// . //  Insights //  Why The Cloud Is A Game Changer For Indian Businesses

This article was initially published on World Economic Forum on February 6, 2023.

The shared digital infrastructure we call the cloud is no longer just a discussion for tech teams — it is now an urgent matter that the entire C-suite needs to prioritise. Miss this wave and risk becoming redundant.

2022 report that Oliver Wyman produced in partnership with NASSCOM highlighted that cloud technology will account for 8% of India’s GDP by 2026. In fact, it has the potential to add $310-380 billion to the country’s GDP by 2026, while also creating 14 million jobs. We simply cannot let this opportunity pass us by.

Cloud technology is a business game changer that has rewarded early adopters with an ability to scale quickly and innovate rapidly; and time is of the essence — more traditional businesses need to act now. Today, banks are competing with neo-banks; retailers with e-commerce players and so on. To be competitive, you must be able to innovate fast and cannot be constrained by rigid internal capacity — you need the elasticity that the cloud offers.

The cloud allows you to experiment at a high scale but at reasonable cost to create quick proof-of-concepts. It also empowers you to fail fast and rebuild quickly. India’s born-in-the-cloud companies have shown that working with cloud service providers means you can scale rapidly, without having to build the entire infrastructure yourself.

Crucially, this means you can outsource the headache of predicting long-term capacity requirements while also getting access to competencies that would otherwise have taken a long time — and a lot of capital — to build. When using a cloud service provider you are benefitting from the layered capabilities it has built over time, and at much cost.

Understanding the power of the cloud

Think back to taking pictures on a family holiday just a few decades ago. You had to worry about how many pictures you could take; you had to ensure the physical film never saw the light of day — lest your pictures be ruined. You also had to find someone else to develop your snaps. And then you had to think of where to safely store the photos.

Today, you can take as many as you like, they’re automatically beamed up to the cloud — where their security is someone else’s problem (this is another topic entirely) — and then you also occasionally get a reminder of a memory or something emotive, without prompting.

When it comes to businesses, the cloud frees up manpower and allows you to spend time on what makes your company unique — for example, being the photographer.

But that doesn’t mean companies don’t need internal cloud competencies. Ask your leadership team to understand what is going on in your domain, to join conferences, speak to counterparts and to constantly ask questions like, “what is holding us back?” and “if we were using the cloud more, what could we do faster and better?”.

The cloud can’t become a black box for your organization: you must develop internal knowledge and study what cloud-mature players are doing within India and globally to understand the cloud applications for your industry.

Also, many businesses often expect their cloud journey to be immediately about saving costs, but it’s important to realise that in the short term there are transition costs when migrating. But implement smartly and that investment will pay off in terms of driving innovation, productivity, and scalability.

The cloud is on India’s horizon

Recent research illustrated that, while India only accounts for 1.5% of the global public cloud market today, India’s growth is now outpacing the global average. From 2016 to 2021, the global public cloud market grew at a healthy compound annual growth rate (CAGR) of 26%, while the Indian public cloud market grew at 44% CAGR.

Here are some topline catalysts for growth:

  • Born-in-the-cloud companies have been showing India the way forward — India is third in the global rankings when it comes to unicorns, so this push is significant.
  • The pandemic accelerated digital transformation everywhere, including in India.
  • The government has been helping grow this space through the creation of data centres, bandwidth etc.
  • It’s also about initiatives from the cloud service providers themselves, such as willingness to invest in pilots and experiments that can eventually be scaled up.

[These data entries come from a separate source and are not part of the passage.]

-- ==== Sys2Proof/Certificates/Slice0/Obligations.lean ====
section
/-! DEFINITION. The statements about the model. A core after an operation is written as a record update of the core
before it, so each equation says what the operation changes and that it changes nothing else of the core; `response` is
the model's own field (notes/assumptions/2.md) and is left open where a rule of the spec does not speak of an answer. -/

open Sys2Proof Sys2Proof.Machine

/-! ### Encoding and decoding -/

/-- R81, R84, R88, R52: words and accesses written out from the spec's tables decode to what they stand for. -/
def Obligations.SampleWordsDecode : Prop :=
  decode (.command 0b00000000000000000000000000000000#32) = .ok .nop ∧
  decode (.command 0b00000000000000000000000000010001#32) = .ok (.init 1) ∧
  decode (.command 0b00000000000000000000000000000010#32) = .ok .compress ∧
  decode (.command 0b00000000001110000000000000000011#32) = .ok (.pad 56) ∧
  decode (.command 0b00000000000000000000000000100100#32) = .ok (.start 2) ∧
  decode (.command 0b00000000000000000000000100000101#32) = .ok (.hexDigest true) ∧
  decode (.command 0b00000000000000000000000001000101#32) = .ok (.hexLe false) ∧
  decode (.command 0b00000000000000000000000110000101#32) = .ok (.hexBe true) ∧
  decode (.command 0b00000000000000110000000111000101#32) = .ok (.hexBuf 3 true) ∧
  decode (.access (.write 32 0x00C 7)) = .ok (.wrLen .hi 7) ∧
  decode (.access (.write 32 0x094 7)) = .ok (.wrH 2 .hi 7) ∧
  decode (.access (.write 32 0x17C 7)) = .ok (.wrBufw 31 7) ∧
  decode (.access (.read 32 0x1BC)) = .ok (.rdDigestw 15) ∧
  decode (.access (.read 32 0x2FC)) = .ok (.rdHexw 63) ∧
  decode (.access (.read 32 0x37C)) = .ok (.rdHexwHigh 95)

/-- Every well-formed operation is read back from its encoding, with every operand at every value. -/
def Obligations.DecodeInvertsEncode : Prop :=
  ∀ i : Instr, WellFormed i → decode (encode i) = .ok i

/-- What decodes to an operation is that operation's encoding: no bit of a command word and no part of an access is
dropped. -/
def Obligations.EncodeInvertsDecode : Prop :=
  ∀ (o : HostOp) (i : Instr), decode o = .ok i → WellFormed i ∧ encode i = o

/-- R83, R84, R86: `OP` from 6 on is illegal whatever the other bits, a set must-be-zero bit of a smaller `OP` is a
reserved-bits rejection, every other word has a form, and no word fits two forms. -/
def Obligations.EveryCommandWordHasOneForm : Prop :=
  ∀ cmd : Word32,
    (decodeCommand cmd = .error .illegalOp ↔ 6 ≤ cmd.toNat % 16) ∧
    (decodeCommand cmd = .error .reservedBits ↔ cmd.toNat % 16 < 6 ∧ cmd &&& mustBeZeroMask cmd ≠ 0) ∧
    ((∃ i, decodeCommand cmd = .ok i) ↔ cmd.toNat % 16 < 6 ∧ cmd &&& mustBeZeroMask cmd = 0) ∧
    (cmdForms.filter fun f => f.fits cmd).length ≤ 1
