-- ==== Sys2Proof/Laws/PerInstr.lean ====
section
/-! SUPPORT. Lemmas for each operation: the family `EncodedForm`, that an encoding is a 32-bit access of a register's
own offset, or a command word whose reserved bits are 0 (spec/30_encoding.md R81, spec/20_memory.md R51). -/

namespace Sys2Proof.Laws.EncodedForm

/-- The form: an aligned 32-bit access inside the window, or a command word with `cmd[31:24]` and `cmd[15:9]` 0. -/
def formed : HostOp → Bool
  | .command cmd => cmd &&& 0xFF00FE00 == 0
  | .access (.read width offset) => width == 32 && offset % 4 == 0 && decide (offset < 0x400)
  | .access (.write width offset _) => width == 32 && offset % 4 == 0 && decide (offset < 0x400)

/-- The encoding of the operation has the form. -/
def Statement (i : Instr) : Prop := formed (encode i) = true

theorem of_read {i : Instr} {r : Reg} (h : encode i = readOf r) : Statement i := by
  simp [Statement, formed, h, readOf, r.offset_aligned, r.offset_lt]

theorem of_write {i : Instr} {r : Reg} {d : Word32} (h : encode i = writeOf r d) : Statement i := by
  simp [Statement, formed, h, writeOf, r.offset_aligned, r.offset_lt]

theorem init_formed : ∀ a : BitVec 2, formed (encode (.init a)) = true := by decide
theorem start_formed : ∀ a : BitVec 2, formed (encode (.start a)) = true := by decide
theorem pad_formed : ∀ r : Byte, formed (encode (.pad r)) = true := by decide +kernel
theorem hexBuf_formed : ∀ (n : Byte) (d : Bool), formed (encode (.hexBuf n d)) = true := by decide +kernel

theorem nop : Statement .nop := rfl
theorem init (alg : BitVec 2) : Statement (.init alg) := init_formed alg
theorem compress : Statement .compress := rfl
theorem pad (r : Byte) : Statement (.pad r) := pad_formed r
theorem start (alg : BitVec 2) : Statement (.start alg) := start_formed alg
theorem hexDigest (delim : Bool) : Statement (.hexDigest delim) := by cases delim <;> rfl
theorem hexLe (delim : Bool) : Statement (.hexLe delim) := by cases delim <;> rfl
theorem hexBe (delim : Bool) : Statement (.hexBe delim) := by cases delim <;> rfl
theorem hexBuf (n : Byte) (delim : Bool) : Statement (.hexBuf n delim) := hexBuf_formed n delim
theorem wrCmd (data : Word32) : Statement (.wrCmd data) := of_write rfl
theorem wrLen (half : Half) (data : Word32) : Statement (.wrLen half data) := of_write rfl
theorem wrData8 (data : Word32) : Statement (.wrData8 data) := of_write rfl
theorem wrData32 (data : Word32) : Statement (.wrData32 data) := of_write rfl
theorem wrH (i : Fin 8) (half : Half) (data : Word32) : Statement (.wrH i half data) := of_write rfl
theorem wrBufw (k : Fin 32) (data : Word32) : Statement (.wrBufw k data) := of_write rfl
theorem rdStatus : Statement .rdStatus := of_read rfl
theorem rdLen (half : Half) : Statement (.rdLen half) := of_read rfl
theorem rdAbs (half : Half) : Statement (.rdAbs half) := of_read rfl
theorem rdFill : Statement .rdFill := of_read rfl
theorem rdHexlen : Statement .rdHexlen := of_read rfl
theorem rdDlen : Statement .rdDlen := of_read rfl
theorem rdH (i : Fin 8) (half : Half) : Statement (.rdH i half) := of_read rfl
theorem rdBufw (k : Fin 32) : Statement (.rdBufw k) := of_read rfl
theorem rdDigestw (k : Fin 16) : Statement (.rdDigestw k) := of_read rfl
theorem rdHexw (k : Fin 96) : Statement (.rdHexw k) := of_read rfl
theorem rdHexwHigh (k : Fin 96) : Statement (.rdHexwHigh k) := of_read rfl

end Sys2Proof.Laws.EncodedForm
end

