/-- Settles O45: `START` of an empty message and the last byte of any other end the run. -/
theorem streamingRunHashesMessage : Obligations.StreamingRunHashesMessage := by
  intro alg m c hlen
  have hbound : c.len.toNat < 2 ^ 64 := c.len.isLt
  induction m using List.reverseRecOn with
  | nil =>
    have hzero : c.len = 0 := BitVec.eq_of_toNat_eq hlen
    rw [startEffect_of_empty hzero]
    exact (absorbed_beginRun alg c).endRun_hash hzero.symm
  | append_singleton m b =>
    rw [List.length_append, List.length_singleton] at hlen
    have hne : c.len ≠ 0 := fun hzero => by simp [hzero] at hlen
    obtain ⟨heng, habs⟩ := absorbed_pushAll_beginRun (alg := alg) (m := m) (c := c) (by omega)
    have hend : (pushAll m (beginRun alg c)).abs + 1 = c.len :=
      BitVec.eq_of_toNat_eq ((habs.abs_succ_toNat (by omega)).trans hlen.symm)
    have hpush := (pushAll_append m [b] _).trans (push_of_end b heng (by simpa using hend))
    rw [startEffect_of_nonempty hne, hpush]
    simpa using (habs.flushBlock_absorbByte (by omega) b).endRun_hash (by simpa using hend)

end Sys2Proof.Machine

/-! Proofs about the hex encoder (spec/45_hex.md). An encoding cut at a byte's place is the encoding of the bytes from
there on (`drop_hexBytes`), so each character is read off the head of an encoding, and each byte off its two characters.
Every accepted form of `HEX` has R273's common effect. -/

namespace Sys2Proof.Machine

/-! ### The characters of an encoding (R270, R271) -/

/-- R271: the characters from one byte's to the next one's, the delimiter counted in. -/
def hexStride (delim : Bool) : Nat := if delim then 3 else 2

theorem length_hexPair_append_hexSep (d : Bool) (b : Byte) : (hexPair b ++ hexSep d).length = hexStride d := by
  cases d <;> rfl

theorem hexStride_mul (d : Bool) (k : Nat) : hexStride d * k = if d then 3 * k else 2 * k := by
  cases d <;> rfl

theorem length_hexBytes (d : Bool) (x : List Byte) :
    (hexBytes d x).length = if d then 3 * x.length - 1 else 2 * x.length := by
  induction x using hexBytes.induct with
  | case1 => cases d <;> rfl
  | case2 b => cases d <;> rfl
  | case3 b b' rest ih =>
    rw [hexBytes, List.length_append, length_hexPair_append_hexSep, ih]
    cases d with
    | false | true =>
      simp [hexStride]
      omega

/-- R271: from the place of byte `k` on, an encoding is the encoding of the bytes from `k` on. -/
theorem drop_hexBytes (d : Bool) (x : List Byte) (k : Nat) :
    (hexBytes d x).drop (hexStride d * k) = hexBytes d (x.drop k) := by
  induction x using hexBytes.induct generalizing k with
  | case1 => simp [hexBytes]
  | case2 b =>
    cases k with
    | zero => rfl
    | succ k =>
      have hpair : (hexPair b).length ≤ hexStride d * (k + 1) := by
        rw [length_hexPair, hexStride_mul]
        split <;> omega
      simpa [hexBytes] using List.drop_eq_nil_of_le hpair
  | case3 b b' rest ih =>
    cases k with
    | zero => rfl
    | succ k =>
      calc (hexBytes d (b :: b' :: rest)).drop (hexStride d * (k + 1))
        _ = (hexBytes d (b' :: rest)).drop (hexStride d * k) := by
          rw [hexBytes, Nat.mul_succ, Nat.add_comm, ← List.drop_drop,
            List.drop_left' (length_hexPair_append_hexSep d b)]
        _ = hexBytes d ((b :: b' :: rest).drop (k + 1)) := ih k

theorem listByte_hexBytes (d : Bool) (x : List Byte) (k j : Nat) :
    listByte (hexBytes d x) (hexStride d * k + j) = listByte (hexBytes d (x.drop k)) j := by
  simp [← drop_hexBytes, listByte]

section Places

variable (d : Bool) {x : List Byte} {k : Nat} (hk : k < x.length)
include hk

theorem drop_eq_listByte_cons : x.drop k = listByte x k :: x.drop (k + 1) := by
  rw [listByte_of_lt x hk, List.drop_eq_getElem_cons hk]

Now we must also prioritise educating our future workforces. With increasing cloud adoption, there will be a war for talent, so companies and academic institutions should look at building cloud talent at scale now, because we don’t want to find ourselves in a situation in which the capital and intent are both there, but the skills and competencies aren’t.

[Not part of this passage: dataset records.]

-- ==== Sys2Proof/Decode.lean ====
section
/-! DEFINITION. The decoder and the encoder (R41 to R47, R62 to R70). A bundle is two words; word 0 with bit 31 clear is
a C-slot instruction and word 1 an A-slot instruction; word 0 with bit 31 set is a long instruction with its extension in
word 1. Words are read as natural numbers, and a field is a quotient by a power of two, cut to its width. -/

namespace Sys2Proof

/-- Why a word is no instruction (R60). -/
inductive Reject where
  | unassigned      -- an opcode, SUB, func or selector value marked ILLEGAL or not listed
  | reserved        -- a non-zero reserved field
  | illegalField    -- a cls, cond, type, rounding value or register code marked ILLEGAL
  | short           -- fewer than the 8 bytes of a bundle
  deriving DecidableEq, Repr

/-- Field of n bits at bit lo of a word. -/
def fld (n w lo : Nat) : BitVec n := BitVec.ofNat n (w / 2 ^ lo)
/-- One bit of a word. -/
def bit (w lo : Nat) : Bool := w / 2 ^ lo % 2 == 1
/-- Accepts a well-formed instruction. -/
def accept (i : Instr) : Except Reject Instr := if i.wf then .ok i else .error .illegalField

/-- The C-slot map (R64), major 0x00. -/
def decC0 (w : Nat) : Except Reject Instr :=
  match w / 512 % 16 with
  | 0 => if w / 1 % 512 = 0 ∧ w / 8192 % 4096 = 0 then accept .nopC else .error .reserved
  | 1 => if w / 256 % 2 = 0 ∧ w / 8192 % 256 = 0 then accept (.csrr (fld 4 w 21) (fld 8 w 0)) else .error .reserved
  | 2 => if w / 256 % 2 = 0 ∧ w / 8192 % 16 = 0 ∧ w / 2097152 % 16 = 0 then accept (.csrw (fld 4 w 17) (fld 8 w 0)) else .error .reserved
  | 3 => if w / 1 % 512 = 0 ∧ w / 8192 % 256 = 0 then accept (.time (fld 4 w 21)) else .error .reserved
  | 4 => if w / 256 % 2 = 0 ∧ w / 8192 % 4096 = 0 then accept (.trap (fld 8 w 0)) else .error .reserved
  | 5 => if w / 1 % 512 = 0 ∧ w / 8192 % 4096 = 0 then accept .udecline else .error .reserved
  | 6 => if w / 1 % 512 = 0 ∧ w / 8192 % 4096 = 0 then accept .uret else .error .reserved
  | 7 => if w / 1 % 512 = 0 ∧ w / 8192 % 16 = 0 ∧ w / 2097152 % 16 = 0 then accept (.follow (fld 4 w 17)) else .error .reserved
  | 8 => if w / 1 % 512 = 0 ∧ w / 8192 % 4096 = 0 then accept .leave else .error .reserved
  | 9 => if w / 1 % 512 = 0 ∧ w / 8192 % 16 = 0 ∧ w / 2097152 % 16 = 0 then accept (.jr (fld 4 w 17)) else .error .reserved
  | 10 => if w / 1 % 512 = 0 ∧ w / 8192 % 4096 = 0 then accept .ret else .error .reserved
  | 11 => if w / 1 % 512 = 0 ∧ w / 8192 % 16 = 0 then accept (.homeof (fld 4 w 21) (fld 4 w 17)) else .error .reserved
  | _ => .error .unassigned

/-- The C-slot map (R64), major 0x01. -/
def decC1 (w : Nat) : Except Reject Instr :=
  accept (.lea (fld 4 w 21) (fld 4 w 17) (fld 17 w 0))

/-- The C-slot map (R64), major 0x02. -/
def decC2 (w : Nat) : Except Reject Instr :=
  accept (.br (fld 25 w 0))

/-- The C-slot map (R64), major 0x03. -/
def decC3 (w : Nat) : Except Reject Instr :=
  accept (.call (fld 25 w 0))

/-- The C-slot map (R64), major 0x04. -/
def decC4 (w : Nat) : Except Reject Instr :=
  accept (.brc (fld 4 w 21) (fld 4 w 17) (fld 3 w 14) (fld 14 w 0))

/-- The C-slot map (R64), major 0x05. -/
def decC5 (w : Nat) : Except Reject Instr :=
  if w / 1 % 4096 = 0 then accept (.cmps (fld 4 w 21) (fld 4 w 17) (fld 3 w 14) (fld 2 w 12)) else .error .reserved

/-- The C-slot map (R64), major 0x06. -/
def decC6 (w : Nat) : Except Reject Instr :=
  if w / 131072 % 16 = 0 then accept (.cmpsi (fld 4 w 21) (fld 3 w 14) (fld 2 w 12) (fld 12 w 0)) else .error .reserved

/-- The C-slot map (R64), major 0x07. -/
def decC7 (w : Nat) : Except Reject Instr :=
  accept (.brl (fld 4 w 21) (fld 4 w 17) (fld 17 w 0))

/-- The C-slot map (R64), major 0x08. -/
def decC8 (w : Nat) : Except Reject Instr :=
  accept (.ld (fld 4 w 21) (fld 4 w 17) (fld 3 w 14) (fld 14 w 0))

/-- The C-slot map (R64), major 0x09. -/
def decC9 (w : Nat) : Except Reject Instr :=
  accept (.st (fld 4 w 21) (fld 4 w 17) (fld 3 w 14) (fld 14 w 0))

/-- The C-slot map (R64), major 0x0A. -/
def decC10 (w : Nat) : Except Reject Instr :=
  accept (.ldp (fld 4 w 21) (fld 4 w 17) (fld 3 w 14) (fld 14 w 0))

/-- The C-slot map (R64), major 0x0B. -/
def decC11 (w : Nat) : Except Reject Instr :=
  accept (.ldAcq (fld 4 w 21) (fld 4 w 17) (fld 3 w 14) (fld 14 w 0))

/-- The C-slot map (R64), major 0x0C. -/
def decC12 (w : Nat) : Except Reject Instr :=
  accept (.stRel (fld 4 w 21) (fld 4 w 17) (fld 3 w 14) (fld 2 w 12) (fld 12 w 0))

/-- The C-slot map (R64), major 0x0D. -/
def decC13 (w : Nat) : Except Reject Instr :=
  match w / 16384 % 8 with
  | 0 => accept (.ldfe (fld 4 w 21) (fld 4 w 17) (fld 14 w 0))
  | 1 => accept (.ldff (fld 4 w 21) (fld 4 w 17) (fld 14 w 0))
  | 2 => accept (.stef (fld 4 w 21) (fld 4 w 17) (fld 14 w 0))
  | 3 => accept (.stff (fld 4 w 21) (fld 4 w 17) (fld 14 w 0))
  | 4 => if w / 2097152 % 16 = 0 then accept (.fempty (fld 4 w 17) (fld 14 w 0)) else .error .reserved
  | 5 => if w / 2097152 % 16 = 0 then accept (.ffull (fld 4 w 17) (fld 14 w 0)) else .error .reserved
  | _ => .error .unassigned

/-- The C-slot map (R64), major 0x0E. -/
def decC14 (w : Nat) : Except Reject Instr :=
  match w / 16384 % 8 with
  | 0 => accept (.lrw (fld 4 w 21) (fld 4 w 17) (fld 14 w 0))
  | 1 => accept (.sch (fld 4 w 21) (fld 4 w 17) (fld 14 w 0))
  | 2 => if w / 2097152 % 16 = 0 then accept (.relr (fld 4 w 17) (fld 14 w 0)) else .error .reserved
  | _ => .error .unassigned

/-- The C-slot map (R64), major 0x0F. -/
def decC15 (w : Nat) : Except Reject Instr :=
  if w / 1 % 128 = 0 ∧ w / 2097152 % 16 = 0 then accept (.amop (fld 4 w 17) (fld 4 w 13) (fld 4 w 9) (fld 2 w 7)) else .error .reserved

/-- The C-slot map (R64), major 0x10. -/
def decC16 (w : Nat) : Except Reject Instr :=
  if w / 1 % 8192 = 0 ∧ w / 2097152 % 16 = 0 then accept (.amoz (fld 4 w 17) (fld 4 w 13)) else .error .reserved

/-- The C-slot map (R64), major 0x11. -/
def decC17 (w : Nat) : Except Reject Instr :=
  if w / 1 % 128 = 0 then accept (.amor (fld 4 w 21) (fld 4 w 17) (fld 4 w 13) (fld 4 w 9) (fld 2 w 7)) else .error .reserved

/-- The C-slot map (R64), major 0x12. -/
def decC18 (w : Nat) : Except Reject Instr :=
  if w / 1 % 128 = 0 ∧ w / 512 % 16 = 0 then accept (.cas (fld 4 w 21) (fld 4 w 17) (fld 4 w 13) (fld 2 w 7)) else .error .reserved

/-- The C-slot map (R64), major 0x13. -/
def decC19 (w : Nat) : Except Reject Instr :=
  match w / 512 % 16 with
  | 0 => if w / 1 % 128 = 0 ∧ w / 2097152 % 16 = 0 then accept (.get (fld 4 w 17) (fld 4 w 13) (fld 2 w 7)) else .error .reserved
  | 1 => if w / 1 % 128 = 0 ∧ w / 2097152 % 16 = 0 then accept (.put (fld 4 w 17) (fld 4 w 13) (fld 2 w 7)) else .error .reserved
  | _ => .error .unassigned

/-- The C-slot map (R64), major 0x14. -/
def decC20 (w : Nat) : Except Reject Instr :=
  match w / 512 % 16 with
  | 0 => if w / 1 % 512 = 0 ∧ w / 2097152 % 16 = 0 then accept (.ccwait (fld 4 w 17) (fld 4 w 13)) else .error .reserved
  | 1 => if w / 1 % 512 = 0 ∧ w / 2097152 % 16 = 0 then accept (.ccset (fld 4 w 17) (fld 4 w 13)) else .error .reserved
  | _ => .error .unassigned

/-- The C-slot map (R64), major 0x15. -/
def decC21 (w : Nat) : Except Reject Instr :=
  match w / 512 % 16 with
  | 0 => if w / 1 % 128 = 0 ∧ w / 8192 % 4096 = 0 then accept (.fence (fld 2 w 7)) else .error .reserved
  | 1 => if w / 1 % 512 = 0 ∧ w / 8192 % 16 = 0 ∧ w / 2097152 % 16 = 0 then accept (.mig (fld 4 w 17)) else .error .reserved
  | 2 => if w / 1 % 512 = 0 ∧ w / 8192 % 4096 = 0 then accept .pin else .error .reserved
  | 3 => if w / 1 % 512 = 0 ∧ w / 8192 % 4096 = 0 then accept .unpin else .error .reserved
  | 4 => if w / 1 % 512 = 0 ∧ w / 2097152 % 16 = 0 then accept (.discard (fld 4 w 17) (fld 4 w 13)) else .error .reserved
  | 5 => if w / 1 % 512 = 0 ∧ w / 8192 % 16 = 0 ∧ w / 2097152 % 16 = 0 then accept (.pref (fld 4 w 17)) else .error .reserved
  | _ => .error .unassigned

/-- The C-slot map (R64), major 0x18. -/
def decC24 (w : Nat) : Except Reject Instr :=
  match w / 512 % 16 with
  | 0 => if w / 1 % 512 = 0 ∧ w / 8192 % 16 = 0 then accept (.spawn (fld 4 w 21) (fld 4 w 17)) else .error .reserved
  | 1 => if w / 1 % 512 = 0 ∧ w / 8192 % 16 = 0 then accept (.spawnw (fld 4 w 21) (fld 4 w 17)) else .error .reserved
  | 2 => if w / 1 % 512 = 0 ∧ w / 8192 % 4096 = 0 then accept .endStrand else .error .reserved
  | 3 => if w / 1 % 512 = 0 ∧ w / 8192 % 4096 = 0 then accept .yield else .error .reserved
  | 4 => if w / 1 % 512 = 0 ∧ w / 8192 % 16 = 0 ∧ w / 2097152 % 16 = 0 then accept (.join (fld 4 w 17)) else .error .reserved
  | 5 => if w / 1 % 512 = 0 ∧ w / 8192 % 16 = 0 ∧ w / 2097152 % 16 = 0 then accept (.dlset (fld 4 w 17)) else .error .reserved
  | 6 => if w / 256 % 2 = 0 ∧ w / 8192 % 256 = 0 then accept (.sliceinfo (fld 4 w 21) (fld 8 w 0)) else .error .reserved
  | _ => .error .unassigned

/-- The C-slot map (R64), major 0x19. -/
def decC25 (w : Nat) : Except Reject Instr :=
  match w / 512 % 16 with
  | 0 => if w / 256 % 2 = 0 ∧ w / 8192 % 4096 = 0 then accept (.gbar (fld 8 w 0)) else .error .reserved
  | 1 => if w / 256 % 2 = 0 ∧ w / 8192 % 4096 = 0 then accept (.garrive (fld 8 w 0)) else .error .reserved
  | 2 => if w / 256 % 2 = 0 ∧ w / 8192 % 4096 = 0 then accept (.gwait (fld 8 w 0)) else .error .reserved
  | _ => .error .unassigned

/-- The C-slot map (R64), major 0x1C. -/
def decC28 (w : Nat) : Except Reject Instr :=
  match w / 16384 % 8 with
  | 0 => accept (.vldV (fld 4 w 21) (fld 4 w 17) (fld 14 w 0))
  | 1 => accept (.vldW (fld 4 w 21) (fld 4 w 17) (fld 14 w 0))
  | 2 => accept (.vstV (fld 4 w 21) (fld 4 w 17) (fld 14 w 0))
  | 3 => accept (.vstW (fld 4 w 21) (fld 4 w 17) (fld 14 w 0))
  | _ => .error .unassigned

/-- The C-slot map (R64), major 0x1D. -/
def decC29 (w : Nat) : Except Reject Instr :=
  match w / 512 % 16 with
  | 0 =>
    match w / 1 % 2 with
    | 0 => if w / 2 % 256 = 0 ∧ w / 8192 % 4096 = 0 then accept .vmodeShort else .error .reserved
    | 1 => if w / 2 % 256 = 0 ∧ w / 8192 % 4096 = 0 then accept .vmodeLong else .error .reserved
    | _ => .error .unassigned
  | 1 => if w / 1 % 512 = 0 ∧ w / 8192 % 4096 = 0 then accept .vclr else .error .reserved
  | 2 => if w / 16 % 32 = 0 ∧ w / 8192 % 16 = 0 ∧ w / 2097152 % 16 = 0 then accept (.vloop (fld 4 w 17) (fld 4 w 0)) else .error .reserved
  | 3 => if w / 1 % 512 = 0 ∧ w / 8192 % 4096 = 0 then accept .vsync else .error .reserved
  | 4 => if w / 1 % 512 = 0 ∧ w / 8192 % 16 = 0 then accept (.sbind (fld 4 w 21) (fld 4 w 17)) else .error .reserved
  | 5 => if w / 1 % 512 = 0 ∧ w / 8192 % 256 = 0 then accept (.sfree (fld 4 w 21)) else .error .reserved
  | _ => .error .unassigned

With so many benefits — and so many risks from not adopting — it is time for Indian businesses, and the country itself, to ride the cloud wave. So next time your organization is embarking on a new digital journey, or any new project in fact, I implore you to ask yourself this question: are we thinking in terms of the cloud? If not, then you should consider this game changing technology, because in the future this will be a non-negotiable.